Книга На Фонтанке водку пил - Владимир Рецептер
Шрифт:
Интервал:
Закладка:
Люся Макарова оказалась в роли черной вдовы и стояла справа от мужа, еле справляясь с собой. Ни разу в жизни ей не было так тяжело сносить чужие взгляды и лишние реплики, обращенные к ней на этой сцене.
По углам гроба по очереди появлялись все члены труппы БДТ, все его служащие, артисты других театров, режиссеры, художники, чиновный люд…
Стоять в ногах или в головах умершего без траурной повязки считалось дурным тоном, и каждый ее надевал. Специально назначенные дежурные следили, чтобы не было нарушений. Общему правилу обязаны подчиняться все.
Потом пошли зрители, один за другим; к гробу потянулся весь зал…
Булгаковский «Мольер» непредсказуемой сценой втягивал в себя весь Ленинград, и город сдавался событию.
Он менял имена, но был всегда неравнодушен к смерти.
Через двадцать лет Люся сказала:
— У нас у всех одна декорация…
И Р. не стал ее поправлять.
В последних числах сентября Р. позвонил в Москву.
— Когда ты собираешься в Питер? — спросил он Юрского.
— Седьмого октября, но съемки день и ночь…
— Что?..
— Бродский…
— Придется опять пить заочно…
— Ну что ж…
— Скажи, ты вернулся бы сегодня к «Мольеру»?
— Нет, конечно, что сделано, то сделано…
— Тогда скажи что-нибудь бессмертное…
Сергей засмеялся, и Р. сказал:
— Мне кажется, я закончил эту повесть… Ты в ней — один из главных героев… А здесь каждый день то юбилей, то поминки…
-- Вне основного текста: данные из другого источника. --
/-! ### Manager commands -/

/-- A manager command's session and frame, and its opcode; none for the other rows. -/
def mgrOf (c : Instr) : Option (Mgr × Nat) :=
  match c with
  | .modeSet m _ => some (m, 0x0101)
  | .partitionCreate m _ _ => some (m, 0x0102)
  | .partitionDestroy m _ => some (m, 0x0103)
  | .partitionResize m _ _ _ => some (m, 0x0104)
  | .regulatorSet m _ _ _ _ _ _ => some (m, 0x0105)
  | .sliceCreate m _ => some (m, 0x0106)
  | .sliceResize m _ _ _ => some (m, 0x0107)
  | .sliceQuiesce m _ _ _ => some (m, 0x0108)
  | .sliceUnquiesce m _ => some (m, 0x0109)
  | .sliceRemove m _ => some (m, 0x010A)
  | .sliceExport m _ _ _ _ => some (m, 0x010B)
  | .sliceImport m _ _ _ _ _ _ _ => some (m, 0x010C)
  | .schedSet m _ _ _ _ _ => some (m, 0x010D)
  | .leaseAcquire m _ => some (m, 0x0201)
  | .leaseRenew m _ => some (m, 0x0202)
  | .leaseRelease m => some (m, 0x0203)
  | .sliceReport m _ _ _ _ => some (m, 0x0204)
  | .blockReport m _ _ _ => some (m, 0x0205)
  | .migrationKey m _ _ => some (m, 0x0206)
  | .rollbackCommit m _ => some (m, 0x0207)
  | .debugUnlock m => some (m, 0x0208)
  | .objCreate m _ _ _ => some (m, 0x0301)
  | .objSeal m _ => some (m, 0x0302)
  | .objDelete m _ => some (m, 0x0303)
  | .objGrant m _ _ _ _ => some (m, 0x0304)
  | .objRevoke m _ _ => some (m, 0x0305)
  | .objInfo m _ => some (m, 0x0306)
  | .holdStatus m _ => some (m, 0x0307)
  | .dumpRead m _ _ _ => some (m, 0x0308)
  | .holdConfig m _ => some (m, 0x0309)
  | .windowOpen m _ => some (m, 0x0401)
  | .windowClose m _ => some (m, 0x0402)
  | .windowInfo m _ => some (m, 0x0403)
  | .groupSet m _ => some (m, 0x0404)
  | .groupFree m _ => some (m, 0x0405)
  | .peerEpoch m _ _ => some (m, 0x0406)
  | .linkConfig m _ _ _ _ _ _ => some (m, 0x0407)
  | .ping m _ => some (m, 0x0408)
  | .fwStage m _ _ _ => some (m, 0x0501)
  | .fwActivate m _ _ => some (m, 0x0502)
  | .configWrite m _ _ _ => some (m, 0x0503)
  | .configReport m _ _ => some (m, 0x0504)
  | .reset m _ => some (m, 0x0505)
  | .calibApply m _ _ => some (m, 0x0506)
  | .stageStatus m => some (m, 0x0507)
  | .powerSet m _ => some (m, 0x0508)
  | .mailboxConfig m _ _ _ _ _ => some (m, 0x0509)
  | .tallySet m _ _ => some (m, 0x0601)
  | .tallyRead m _ => some (m, 0x0602)
  | .sampleSet m _ _ _ _ => some (m, 0x0603)
  | .sampleRead m _ _ _ => some (m, 0x0604)
  | .windowSet m _ _ _ => some (m, 0x0605)
  | .viewSet m _ _ => some (m, 0x0606)
  | .paceRead m _ => some (m, 0x0607)
  | .logRead m _ _ _ _ => some (m, 0x0681)
  | .logAck m _ => some (m, 0x0682)
  | .logRoute m _ _ _ => some (m, 0x0683)
  | .logDump m => some (m, 0x0684)
  | .logConfig m _ _ _ => some (m, 0x0685)
  | .modelRegister m _ _ _ => some (m, 0x0701)
  | .modelRetire m _ => some (m, 0x0702)
  | .fallbackSet m _ _ => some (m, 0x0703)
  | .serveConfig m _ _ _ _ _ _ => some (m, 0x0704)
  | .dirtyStart m _ _ _ _ _ => some (m, 0x0801)
  | .dirtyHarvest m _ => some (m, 0x0802)
  | .dirtyStop m _ => some (m, 0x0803)
  | _ => none

/-- The Harbourmaster is up, and the command may be executed for its session (R425, R427, R455). -/
abbrev MgrReady (s : State) (m : Mgr) (op : Nat) : Prop := s.blk.harbour.down = false ∧ s.blk.mayCommand s.env m op = true

/-- MgrReady for the range 0x01xx, of which no command is in progress, or waits before this one (R329). -/
abbrev PartReady (s : State) (m : Mgr) (op : Nat) (ts : List Nat) : Prop :=
  MgrReady s m op ∧ s.blk.touched ts = false ∧ s.blk.inProgress = false ∧ (s.blk.harbour.inTurn = true ∨ s.blk.harbour.deferred = [])

/-- A manager command leaves the block b', whose last reply is its own (R25, R505). -/
def MgrGives (c : Instr) (s : State) (ret : Nat) (data : List Nat) (b' : Block) : Prop :=
  ∃ m op, mgrOf c = some (m, op) ∧ Gives c s b' ∧ b'.harbour.replies = s.blk.harbour.replies ++ [⟨m.session, m.seq, op, ret, data⟩]

/-- No register but those of the named kinds differs. -/
def regsBut (ks : List RegKind) (b b' : Block) : Prop := ∀ k i, k ∉ ks → i < k.count → b'.reg k i = b.reg k i

/-! ### What every step keeps -/

/-- The fuses hold what fu held, and no rollback counter is lower (R417, R423). -/
def Fuses.from (fu gu : Fuses) : Prop :=
  gu = { fu with svnHm := gu.svnHm, svnCore := gu.svnCore, svnUcode := gu.svnUcode } ∧
  fu.svnHm ≤ gu.svnHm ∧ fu.svnCore ≤ gu.svnCore ∧ fu.svnUcode ≤ gu.svnUcode

/-- The instance's ties stand, its fuses only advance, the epoch is 1 to 255 (R400), every waiting command is well formed. -/
def State.Inv (ti : Ties) (fu : Fuses) (s : State) : Prop :=
  s.ties = ti ∧ fu.from s.fuses ∧ 1 ≤ s.aon.epoch ∧ s.aon.epoch ≤ 255 ∧ s.queueWf

end Sys2Proof.Machine
end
— Мне сказал Бас… Что ж, будем молиться…
— Конечно, — сказал Р. — Конечно. — И спросил — Ты склонен выпить?..
— Я всегда склонен. А именно — каждый день, пора себя останавливать…
— Вот этого делать не надо… Бог Троицу любит: еще раз заочно, а в третий раз свидимся… Назначай время.
— Сегодня у меня концерт, — сказал Ю., — а вот завтра… В десять тридцать… Независимо от качества моего выступления…
— И независимо от качества моей истории, — сказал Р.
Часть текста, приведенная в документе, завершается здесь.